Thursday, August 22, 2013

cut and paste

"It's shocking to consider that good reviews seldom make history. Expressions of delight and approbation are welcome to authors, publishers and people looking for birthday-gift ideas. Bad reviews, however, reverberate down the years. We read George Eliot's airy dismissal of Charlotte Brontë's dialogue ('I wish her characters would talk a little less like the heroes and heroines of police reports') with a sigh of century-defying pleasure. […]
     Hatchet jobs are a joy to read, not because we love to see a writer's new baby stabbed through the heart, but because we admire the breezy wit that ideally accompanies the best ones. Hatchet jobs should make you laugh rather than recoil in horror. They should be more than a series of negative opinions. They should be about the work of an established writer rather a newcomer. They should consider the offending book from several directions in an amused manner, slowly ingesting it like a snake devouring a deer.

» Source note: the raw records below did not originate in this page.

@[simp] theorem State.writeKeyIn_variant (j : Fin 16) (w : Word) : (s.writeKeyIn j w).variant = s.variant := rfl
@[simp] theorem State.writeKeyIn_pending (j : Fin 16) (w : Word) : (s.writeKeyIn j w).pending = s.pending := rfl
@[simp] theorem State.writeKeyIn_st (j : Fin 16) (w : Word) : (s.writeKeyIn j w).st = s.st := rfl
@[simp] theorem State.writeKeyIn_done (j : Fin 16) (w : Word) : (s.writeKeyIn j w).done = s.done := rfl
@[simp] theorem State.writeKeyIn_overrun (j : Fin 16) (w : Word) : (s.writeKeyIn j w).overrun = s.overrun := rfl
@[simp] theorem State.writeKeyIn_err (j : Fin 16) (w : Word) : (s.writeKeyIn j w).err = s.err := rfl
@[simp] theorem State.writeKeyIn_errInfo (j : Fin 16) (w : Word) : (s.writeKeyIn j w).errInfo = s.errInfo := rfl
@[simp] theorem State.writeKeyIn_keyIn (j : Fin 16) (w : Word) : (s.writeKeyIn j w).keyIn = writeSlot s.variant s.keyIn j w := rfl
@[simp] theorem State.writeKeyIn_tweakIn (j : Fin 16) (w : Word) : (s.writeKeyIn j w).tweakIn = s.tweakIn := rfl
@[simp] theorem State.writeKeyIn_dataIn (j : Fin 16) (w : Word) : (s.writeKeyIn j w).dataIn = s.dataIn := rfl
@[simp] theorem State.writeKeyIn_dataOut (j : Fin 16) (w : Word) : (s.writeKeyIn j w).dataOut = s.dataOut := rfl
@[simp] theorem State.writeKeyIn_ks (j : Fin 16) (w : Word) : (s.writeKeyIn j w).ks = s.ks := rfl
@[simp] theorem State.writeKeyIn_latch (j : Fin 16) (w : Word) : (s.writeKeyIn j w).latch = s.latch := rfl
@[simp] theorem State.writeKeyIn_dp (j : Fin 16) (w : Word) : (s.writeKeyIn j w).dp = s.dp := rfl
@[simp] theorem State.writeKeyIn_freeCount (j : Fin 16) (w : Word) : (s.writeKeyIn j w).freeCount = s.freeCount := rfl
@[simp] theorem State.writeKeyIn_inputs (j : Fin 16) (w : Word) : (s.writeKeyIn j w).inputs = s.inputs := rfl
@[simp] theorem State.writeKeyIn_response (j : Fin 16) (w : Word) : (s.writeKeyIn j w).response = s.response := rfl

@[simp] theorem State.writeTweakIn_variant (j : Fin 2) (w : Word) : (s.writeTweakIn j w).variant = s.variant := rfl
@[simp] theorem State.writeTweakIn_pending (j : Fin 2) (w : Word) : (s.writeTweakIn j w).pending = s.pending := rfl
@[simp] theorem State.writeTweakIn_st (j : Fin 2) (w : Word) : (s.writeTweakIn j w).st = s.st := rfl
@[simp] theorem State.writeTweakIn_done (j : Fin 2) (w : Word) : (s.writeTweakIn j w).done = s.done := rfl
@[simp] theorem State.writeTweakIn_overrun (j : Fin 2) (w : Word) : (s.writeTweakIn j w).overrun = s.overrun := rfl
@[simp] theorem State.writeTweakIn_err (j : Fin 2) (w : Word) : (s.writeTweakIn j w).err = s.err := rfl
@[simp] theorem State.writeTweakIn_errInfo (j : Fin 2) (w : Word) : (s.writeTweakIn j w).errInfo = s.errInfo := rfl
@[simp] theorem State.writeTweakIn_keyIn (j : Fin 2) (w : Word) : (s.writeTweakIn j w).keyIn = s.keyIn := rfl
@[simp] theorem State.writeTweakIn_tweakIn (j : Fin 2) (w : Word) : (s.writeTweakIn j w).tweakIn = s.tweakIn.set j w := rfl
@[simp] theorem State.writeTweakIn_dataIn (j : Fin 2) (w : Word) : (s.writeTweakIn j w).dataIn = s.dataIn := rfl
@[simp] theorem State.writeTweakIn_dataOut (j : Fin 2) (w : Word) : (s.writeTweakIn j w).dataOut = s.dataOut := rfl
@[simp] theorem State.writeTweakIn_ks (j : Fin 2) (w : Word) : (s.writeTweakIn j w).ks = s.ks := rfl
@[simp] theorem State.writeTweakIn_latch (j : Fin 2) (w : Word) : (s.writeTweakIn j w).latch = s.latch := rfl
@[simp] theorem State.writeTweakIn_dp (j : Fin 2) (w : Word) : (s.writeTweakIn j w).dp = s.dp := rfl
@[simp] theorem State.writeTweakIn_freeCount (j : Fin 2) (w : Word) : (s.writeTweakIn j w).freeCount = s.freeCount := rfl
@[simp] theorem State.writeTweakIn_inputs (j : Fin 2) (w : Word) : (s.writeTweakIn j w).inputs = s.inputs := rfl
@[simp] theorem State.writeTweakIn_response (j : Fin 2) (w : Word) : (s.writeTweakIn j w).response = s.response := rfl

@[simp] theorem State.writeDataIn_variant (j : Fin 16) (w : Word) : (s.writeDataIn j w).variant = s.variant := rfl
@[simp] theorem State.writeDataIn_pending (j : Fin 16) (w : Word) : (s.writeDataIn j w).pending = s.pending := rfl
@[simp] theorem State.writeDataIn_st (j : Fin 16) (w : Word) : (s.writeDataIn j w).st = s.st := rfl
@[simp] theorem State.writeDataIn_done (j : Fin 16) (w : Word) : (s.writeDataIn j w).done = s.done := rfl
@[simp] theorem State.writeDataIn_overrun (j : Fin 16) (w : Word) : (s.writeDataIn j w).overrun = s.overrun := rfl
@[simp] theorem State.writeDataIn_err (j : Fin 16) (w : Word) : (s.writeDataIn j w).err = s.err := rfl
@[simp] theorem State.writeDataIn_errInfo (j : Fin 16) (w : Word) : (s.writeDataIn j w).errInfo = s.errInfo := rfl
@[simp] theorem State.writeDataIn_keyIn (j : Fin 16) (w : Word) : (s.writeDataIn j w).keyIn = s.keyIn := rfl
@[simp] theorem State.writeDataIn_tweakIn (j : Fin 16) (w : Word) : (s.writeDataIn j w).tweakIn = s.tweakIn := rfl
@[simp] theorem State.writeDataIn_dataIn (j : Fin 16) (w : Word) : (s.writeDataIn j w).dataIn = writeSlot s.variant s.dataIn j w := rfl
@[simp] theorem State.writeDataIn_dataOut (j : Fin 16) (w : Word) : (s.writeDataIn j w).dataOut = s.dataOut := rfl
@[simp] theorem State.writeDataIn_ks (j : Fin 16) (w : Word) : (s.writeDataIn j w).ks = s.ks := rfl
@[simp] theorem State.writeDataIn_latch (j : Fin 16) (w : Word) : (s.writeDataIn j w).latch = s.latch := rfl
@[simp] theorem State.writeDataIn_dp (j : Fin 16) (w : Word) : (s.writeDataIn j w).dp = s.dp := rfl
@[simp] theorem State.writeDataIn_freeCount (j : Fin 16) (w : Word) : (s.writeDataIn j w).freeCount = s.freeCount := rfl
@[simp] theorem State.writeDataIn_inputs (j : Fin 16) (w : Word) : (s.writeDataIn j w).inputs = s.inputs := rfl
@[simp] theorem State.writeDataIn_response (j : Fin 16) (w : Word) : (s.writeDataIn j w).response = s.response := rfl

end Sys2Proof.Machine
end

     All credit then to Anna Baddeley and Fleur Macdonald, two Oxford graduates in their late 20s, who founded The Omnivore website to monitor newspaper reviews. Their weekly inspections led to their establishing, last year, the Hatchet Job of the Year Award 'for the writer of the angriest, funniest, most trenchant book review of the past 12 months.' It's sponsored by the Fish Society, who offer the prize of a year's supply of potted shrimps (the connection is that shrimps are natural .omnivores'). Last year the prize was won by Adam Mars-Jones for his magisterial, but humorous, evisceration of Michael Cunningham's precious novel By Nightfall."